Protect Passwords in Cloud

Protect Passwords in the Cloud [Full Project Review]

Protect Passwords in the Cloud: Security will always be a concern for any company and any development or DevOps team responsible for creating and deploying applications. I will describe here a complete project in which I was involved in improving the security of our applications and platform. To make it easier, I will start by giving you an overview of the project, our goal, and some problems and requirements that we established.

Protect Passwords

Our first goal, and the main one, was to review all applications that we have been working on for years to improve the security of all authentication by removing all passwords hardcoded inside files and unprotected, like Shell Script, Java code, and anywhere. 

It sounds easy if we think about one or two applications. But, in our case, we are talking about more than 50 applications, where we need to consider high availability and reliability.

Besides our goal to remove and protect all passwords stored in the wrong places, we need to automate the process and make standards for all applications because we have a lot of environments. We need to be able to create new environments quickly and always follow the same standard. In addition, it will make our lives easier to manage several credentials if we have a well-defined process to create them.

So, with the goal and requirements in mind. Here are the tools, services, and technologies that we are using to reach our goal:

How to secure your passwords from your application

So, regarding cloud providers, all our environment is inside of AWS. So, it makes a lot of sense to adopt the Secret Manager as our service to store our usernames and passwords.

Why Secret Manager?

The Secret Manager is a ready product that allows us to easily store any kind of sensitive data. The idea’s to use to store, for example, SSH keys, API credentials, or SSL certificates. Also, the Secret is deployed in different AZs, so it delivers high availability, that we must guarantee for our application.

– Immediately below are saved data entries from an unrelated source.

-- ==== Sys2Proof/Machine/Windlass.lean ====
section
/-! DEFINITION. Windlass: the sample of a slot, its laws and its output, the slow ADC, references owned by the engine, follow inputs, repetitive control, HV channels, fuser zones, the response-time check, refusals, injection and capture (R351 to R376, R423 to R425).
-/
namespace Sys2Proof.Machine

/-- A free finite binary32 value. [DESIGN CHOICE: log 84] -/
def Chip.freeReal (c : Chip) : Word × Chip :=
  let (w, c) := c.freeWord
  (F32.tame w, c)

/-- A binary32 register of a slot: 0x18 GAIN_P, 0x1C GAIN_I, 0x20 GAIN_D, 0x24 OUT_MIN, 0x28 OUT_MAX, 0x2C AUX0, 0x30 AUX1, 0x34 LOCK_TOL. -/
def Chip.slotReg (c : Chip) (n k : Nat) : Word := c.reg (0x390000 + n * 0x40 + k)

/-- A source code of R354 is listed. -/
def srcListed (k : Nat) : Bool :=
  decide (k < 0x0C) || (decide (0x10 ≤ k) && decide (k < 0x38)) || (decide (0x40 ≤ k) && decide (k < 0x58))
    || (decide (0x60 ≤ k) && decide (k < 0x78)) || k == 0x80 || k == 0x81 || (decide (0x90 ≤ k) && decide (k < 0xF0)) || k == 0xFF

/-- A destination code of R354 is listed. -/
def destListed (k : Nat) : Bool :=
  decide (k < 12) || (decide (0x20 ≤ k) && decide (k < 0x38)) || (decide (0x40 ≤ k) && decide (k < 0x48)) || k == 0xFF

/-- The value of a source at a sample instant; feedback channels are read through their copies (R354, R474). -/
def Chip.srcValue (c : Chip) (t k : Nat) : Option Word :=
  if k < 0x0C then F32.ofScaled (c.seen k).speed (-16)
  else if 0x10 ≤ k ∧ k < 0x1C then F32.ofScaled (c.seenPos (k - 0x10) t) (-16)
  else if 0x1C ≤ k ∧ k < 0x20 then F32.ofScaled (c.seen (12 + k - 0x1C)).speed (-16)
  else if 0x20 ≤ k ∧ k < 0x38 then some (c.reg (Reg.WINDLASS_SADC (k - 0x20)))
  else if 0x40 ≤ k ∧ k < 0x58 then some (c.wl.hv.getD (k - 0x40) {}).v
  else if 0x60 ≤ k ∧ k < 0x78 then some (c.wl.hv.getD (k - 0x60) {}).i
  else if k = 0x80 then F32.ofScaled c.beltRate (-16)
  else if k = 0x81 then some c.wl.demand
  else if 0x90 ≤ k ∧ k < 0xF0 then some (c.reg (Reg.WINDLASS_OUT (k - 0x90)))
  else some 0

/-- One biquad on a sample: (((b0·x + b1·x₁) + b2·x₂) − a1·y₁) − a2·y₂, every step rounded (R351, R352). -/
def Chip.biquad (c : Chip) (n i : Nat) (s : Biquad) (x : Word) : Option (Word × Biquad) := do
  let k (j : Nat) : Word := c.reg (Reg.WINDLASS_BIQUAD n i j)
  let p ← F32.mul (k 0) x
  let p1 ← F32.mul (k 1) s.x1
  let a ← F32.add p p1
  let p2 ← F32.mul (k 2) s.x2
  let a ← F32.add a p2
  let q1 ← F32.mul (k 3) s.y1
  let a ← F32.sub a q1
  let q2 ← F32.mul (k 4) s.y2
  let y ← F32.sub a q2
  some (y, ⟨x, s.x1, y, s.y1⟩)

/-- The position of a biquad of a slot: 0 off, 1 FB, 2 ERR, 3 OUT (R375). -/
def Chip.bqPos (c : Chip) (n i : Nat) : Nat := bits (c.fld (Fld.WINDLASS_SLOT_CFG_BQ_POS n)) (2 * i + 1) (2 * i)

/-- The biquads of a slot at a position, in index order (R352). [DESIGN CHOICE: log 94] -/
def Chip.biquads (c : Chip) (n pos : Nat) : List Nat → Word → List Biquad → Option (Word × List Biquad)
  | [], x, l => some (x, l)
  | i :: is, x, l =>
    if c.bqPos n i = pos then do
      let (y, s) ← c.biquad n i (l.getD i {}) x
      Chip.biquads c n pos is y (updAt l i fun _ => s)
    else Chip.biquads c n pos is x l

/-- What a slot's sample takes in. -/
structure SlotIn where
  law : Nat
  /-- Feedback, reference source and set-point values, and the measured d-axis current. -/
  y : Option Word
  ref : Option Word
  /-- REF_SRC is 0xFF: it contributes 0 whatever REF_SCALE is. -/
  noRef : Bool
  sp : Option Word
  id : Word
  /-- Ts in s, and whether a sample went before. -/
  ts : Word
  fresh : Bool
  /-- The derivative at a first sample, whose value R353 does not state. -/
  deriv : Option Word
  /-- The magnitude limit of a current reference, and a current reference that replaces it. -/
  lim : Option Word
  force : Option Word
  /-- 2π × electrical frequency, for the decoupling of FOC. -/
  omega : Word
  /-- The repetitive term, and the injected value at REF, ERR or OUT. -/
  rc : Option (Option Word)
  inj : Option (Nat × Option Word)
  /-- The slot is saturated whatever its output (R355), or by an output above this (R370). -/
  sat : Bool
  top : Option Word

/-- What a slot's sample gives. -/
structure SlotOut where
  st : SlotSt
  r : Word
  y : Word
  /-- The error as formed, and as the law takes it. -/
  e0 : Word
  e : Word
  u : Word
  ud : Word
  sat : Bool

/-- A value with the injection at a point added (R352). -/
def SlotIn.plus (x : SlotIn) (point : Nat) (v : Word) : Option Word :=
  match x.inj with
  | some (p, w) => if p = point then w.bind (F32.add v) else some v
  | none => some v

/-- The ramped reference: it starts at the feedback and moves toward its target by at most RAMP × Ts; RAMP 0 gives a step (R352). -/
def rampTo (ramp ts : Word) (from_ : Option Word) (y target : Word) : Option Word :=
  if F32.key ramp = 0 then some target
  else match from_ with
    | none => some y
    | some r => do
      let lim ← F32.mul (F32.abs ramp) ts
      let d ← F32.sub target r
      F32.add r (F32.clamp (F32.neg lim) lim d)

/-- Steps 7 and 8 of R352: the repetitive term, the OUT injection, the OUT biquads and the clamp. The answer says whether it clamped. [DESIGN CHOICE: log 94] -/
def Chip.slotTail (c : Chip) (n : Nat) (x : SlotIn) (u : Word) (bq : List Biquad) : Option (Word × List Biquad × Bool) := do
  let u ← match x.rc with | some t => t.bind (F32.add u) | none => some u
  let u ← x.plus 2 u
  let (u, bq) ← c.biquads n 3 [0, 1, 2, 3] u bq
  let v := F32.clamp (c.slotReg n 0x24) (c.slotReg n 0x28) u
  if F32.finite v then some (v, bq, v != u) else none

/-- d(−y)/dt of PID: the difference of successive feedbacks over Ts, filtered with AUX0 unless that is 0; the manual names no filter, so what it gives is a free function of its inputs (R351, R353). [DESIGN CHOICE: log 94] -/
def Chip.derivative (c : Chip) (n : Nat) (x : SlotIn) (st : SlotSt) (y : Word) : Option Word :=
  match x.deriv with
  | some w => some w
  | none => do
    let dy ← F32.sub (F32.neg y) (F32.neg (st.lastY.getD y))
    let dy ← F32.div dy x.ts
    let tau := c.slotReg n 0x2C
    some (if F32.key tau = 0 then dy else F32.tame (Config.filtered dy st.deriv x.ts tau))

/-- Steps 2 to 8 of R352 and the laws of R353, with the saturation of R355; none when an intermediate is not finite. [DESIGN CHOICE: log 94] -/
def Chip.slotCompute (c : Chip) (n : Nat) (x : SlotIn) (st : SlotSt) : Option SlotOut := do
  let kp := c.slotReg n 0x18
  let ki := c.slotReg n 0x1C
  let y0 ← x.y
  let ref ← x.ref
  let sp ← x.sp
  let (y, bq) ← c.biquads n 1 [0, 1, 2, 3] y0 st.bq
  let r ← if x.law = 3 then some sp
    else match x.force with
      | some w => some w
      | none => do
        let scaled ← if x.noRef then some 0 else F32.mul (c.reg (Reg.WINDLASS_REF_SCALE n)) ref
        let target ← F32.add scaled sp
        rampTo (c.reg (Reg.WINDLASS_RAMP n)) x.ts st.ramp y target
  let ramp := r
  let r := match x.lim with | some l => F32.clamp (F32.neg l) l r | none => r
  let r ← x.plus 0 r
  let e0 ← F32.sub r y
  let (e, bq) ← c.biquads n 2 [0, 1, 2, 3] e0 bq
  let e ← x.plus 1 e
  let p ← F32.mul kp e
  let g ← F32.mul ki e
  let g ← F32.mul g x.ts
  let i1 ← F32.add st.integ g
  let dy ← if x.law = 1 then c.derivative n x st y else some 0
  let d ← F32.mul (if x.law = 1 then c.slotReg n 0x20 else 0) dy
  let ff ← if x.law = 3 ∧ !x.noRef then F32.mul (c.slotReg n 0x20) ref else some 0
  -- the d axis of FOC, and the cross-coupling of both axes
  let wl ← F32.mul x.omega (if x.law = 2 then c.slotReg n 0x2C else 0)
  let crossQ ← F32.mul wl x.id
  let crossD ← F32.mul wl y
  let ed ← if x.law = 2 then F32.sub (c.slotReg n 0x30) x.id else some 0
  let pd ← F32.mul kp ed
  let gd ← F32.mul ki ed
  let gd ← F32.mul gd x.ts
  let id1 ← F32.add st.integD gd
  let lawOf (i : Word) : Option Word := do
    if x.law = 3 then
      let a ← F32.add ff p
      F32.add a i
    else
      let a ← F32.add p i
      if x.law = 1 then F32.add a d else if x.law = 2 then F32.add a crossQ else some a
  let lawD (i : Word) : Option Word := do
    let a ← F32.add pd i
    F32.sub a crossD
  let u1 ← lawOf i1
  let u0 ← lawOf st.integ
  let (v1, bq1, cl1) ← c.slotTail n x u1 bq
  let d1 ← lawD id1
  let d0 ← lawD st.integD
  let lo := c.slotReg n 0x24
  let hi := c.slotReg n 0x28
  let above := match x.top with | some w => F32.lt w v1 | none => false
  let sat := x.sat || cl1 || above || (x.law == 2 && F32.clamp lo hi d1 != d1)
  let keep := sat && F32.lt (F32.abs u0) (F32.abs u1)
  let keepD := sat && F32.lt (F32.abs d0) (F32.abs d1)
  let (v, bqN, _) ← if keep then c.slotTail n x u0 bq else some (v1, bq1, cl1)
  let ud := F32.clamp lo hi (if keepD then d0 else d1)
  let i := if keep then st.integ else i1
  let st := { st with
    integ := i, integD := if x.law = 2 then (if keepD then st.integD else id1) else st.integD
    bq := bqN, ramp := some ramp, lastY := some y, deriv := dy }
  some { st := st, r := r, y := y, e0 := e0, e := e, u := v, ud := ud, sat := sat }

/-- The nominal interval of a slot's samples in ns (R296, R356). [DESIGN CHOICE: log 93] -/
def Chip.slotPeriod (c : Chip) : Nat → Nat → Nat
  | 0, _ => 0
  | k + 1, n =>
    let src := c.fld (Fld.WINDLASS_SLOT_CFG_TSRC n)
    match c.fld (Fld.WINDLASS_SLOT_CFG_TRIG n) with
    | 0 => c.fld (Fld.WINDLASS_PERIOD_PERIOD n) * 4
    | 1 => c.carrierNs src * c.fld (Fld.DRIVE_PWM_LOOP_DIV src)
    | _ => if c.slotRuns src then Chip.slotPeriod c k src else 0

/-- The angle of a table's channel in bins: the bin and the fraction within it; none for an unreferenced channel or CPR 0 (R364). -/
def Chip.rcBin (c : Chip) (j : Nat) : Option (Nat × Word) :=
  let ch := c.fld (Fld.WINDLASS_RC_CFG_CH j)
  let cpr := c.chanCpr ch
  if cpr = 0 ∨ !(c.seen ch).ref then none
  else
    let x := ((c.seen ch).pos % (cpr : Int)).toNat * 1024
    some (x / cpr % 1024, (F32.ofRatio (x % cpr : Nat) cpr).getD 0)
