/-- The table instances that a range of the shadow half touches. -/
def tablesIn (off n : Nat) : List Nat :=
  let all := (List.range 128).map (0x1000 + ·) ++ (List.range 8).map (0x2000 + ·) ++ (List.range 8).map (0x3000 + ·)
    ++ (List.range 64).map (0x4000 + ·) ++ (List.range 64).map (0x5000 + ·) ++ (List.range 16).map (0x6000 + ·)
    ++ (List.range 16).map (0x7000 + ·)
  all.filter fun i => (tableRanges i).any fun r => decide (r.1 < off + n) && decide (off < r.1 + r.2)

/-- The cause for which a descriptor is BAD before any transfer, 0 none (R129, R426). [DESIGN CHOICE: log 46] -/
def Chip.descCause (c : Chip) (j : SvcJob) : Nat :=
  let s := j.chipSide
  if j.src % j.srcW ≠ 0 ∨ j.dst % j.dstW ≠ 0 then 1
  else if j.total = 0 ∨ 16777216 < j.total ∨ (j.dir ≤ 1 ∧ regionSize j.region < s.1 + s.2)
      ∨ (j.dir = 0 ∧ j.region ≠ 0) ∨ (j.region = 0 ∧ j.dir ≤ 1 ∧ (tablesIn s.1 s.2).any c.tableScheduled) then 2
  else if 1 < j.dir ∨ bits j.ctl 7 6 ≠ 0 ∨ j.field 0x16 2 ≠ 0 ∨ j.field 0x1C 4 ≠ 0 then 5
  else 0

/-- Convert one source element to its destination bytes: low bytes kept, or zero- or sign-extended; none when a checked high byte is lost (R128, R129). -/
def SvcJob.convert (j : SvcJob) (bs : List Byte) : Option (List Byte) :=
  let sx := bit j.ctl 4
  let v := leNat bs
  let w := j.dstW
  let ext (n m : Nat) : Nat := if sx then pattern (8 * n) (signed (8 * m) v) else v % 256 ^ m
  if w < j.srcW then
    if bit j.ctl 5 && ext j.srcW w != v then none else some (bs.take w)
  else some (leBytes w (ext w j.srcW))

/-- Split bytes into elements. -/
def elementsOf (w : Nat) : Nat → List Byte → List (List Byte)
  | 0, _ => []
  | n + 1, bs => bs.take w :: elementsOf w n (bs.drop w)

/-- Convert elements up to the first that fails: the bytes, how many were converted, and whether one failed. -/
def SvcJob.convertAll (j : SvcJob) : List (List Byte) → List Byte × Nat × Bool
  | [] => ([], 0, false)
  | e :: l =>
    match j.convert e with
    | none => ([], 0, true)
    | some bs => let (r, n, f) := SvcJob.convertAll j l; (bs ++ r, n + 1, f)

/-- The job on a service channel. -/
def Chip.job (c : Chip) (ch : Nat) : Option SvcJob := (c.dma.jobs.find? fun e => e.1 == ch).map (·.2)

/-- Change the job on a service channel. -/
def Chip.updJob (c : Chip) (ch : Nat) (f : SvcJob → SvcJob) : Chip :=
  c.updDma fun d => { d with jobs := d.jobs.map fun e => if e.1 == ch then (e.1, f e.2) else e }

/-- The lowest free service channel of a level: 24 to 35 for level 2, 36 to 38 for level 3 (R121). -/
def Chip.freeService (c : Chip) (level : Nat) : Option Nat :=
  (if level = 2 then rangeFrom 24 12 else rangeFrom 36 3).find? fun ch => (c.dma.owner.getD (ch - 24) none).isNone

/-- A command takes a service channel (R121, R131). -/
def Chip.takeService (c : Chip) (ch slot part : Nat) : Chip :=
  let c := c.updDma fun d => { d with owner := updAt d.owner (ch - 24) fun _ => some (slot, part) }
  let c := (c.setFld (Fld.DMA_CHAN_STATUS_STATE ch) 1).setFld (Fld.DMA_CHAN_STATUS_PORT ch) (c.owner part).num
  c.setFld (Fld.DMA_CHAN_STATUS_PARTITION ch) part

/-- A service channel is free again. -/
def Chip.freeChannel (c : Chip) (ch : Nat) : Chip :=
  let c := c.updDma fun d => { d with
    owner := updAt d.owner (ch - 24) fun _ => none
    jobs := d.jobs.filter fun e => e.1 != ch }
  c.setFld (Fld.DMA_CHAN_STATUS_STATE ch) 0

How to automate and deploy our Secrets

This fantastic world of DevOps has several tools available to help us to automate any kind of process to the cloud. Here, you can use Cloud Formation or Terraform

The solution for this article will be created utilizing Terraform as Infrasctrure as Code. Terraform has already been adopted by many companies, and the community is pretty strong. You can learn everything about Terraform here on Bits Lovers.

CI/CD for Deployment

After creating the Terraform, we needed to automate our process to deploy our solution quickly. We use GitLab as our CI/CD for most of our projects.

Suppose you work for a big company with many employees, such as in a big DevOps team. Then, it makes a lot of sense to automate deployments using GitLab. Once you have defined the workflow, no matter who will trigger the pipeline will always produce the same result. In addition, it means that we have one standard for all new environments, making them easier to maintain and faster to deploy.

A Chicken and Egg Situation – Password or Secret?

Now let’s think. We need to protect our passwords. But, at some point, we need to define them somehow or somewhere. This brings us the same problem that we had before. But right now, we are building a pipeline that will deploy for us, and we have centralized all passwords in a single place.

We need to create and deploy our passwords inside the Secret Manager to protect them. But, at the same time, we need to have some kind of script that automates this process for us and, at the same time, protects our password during this process.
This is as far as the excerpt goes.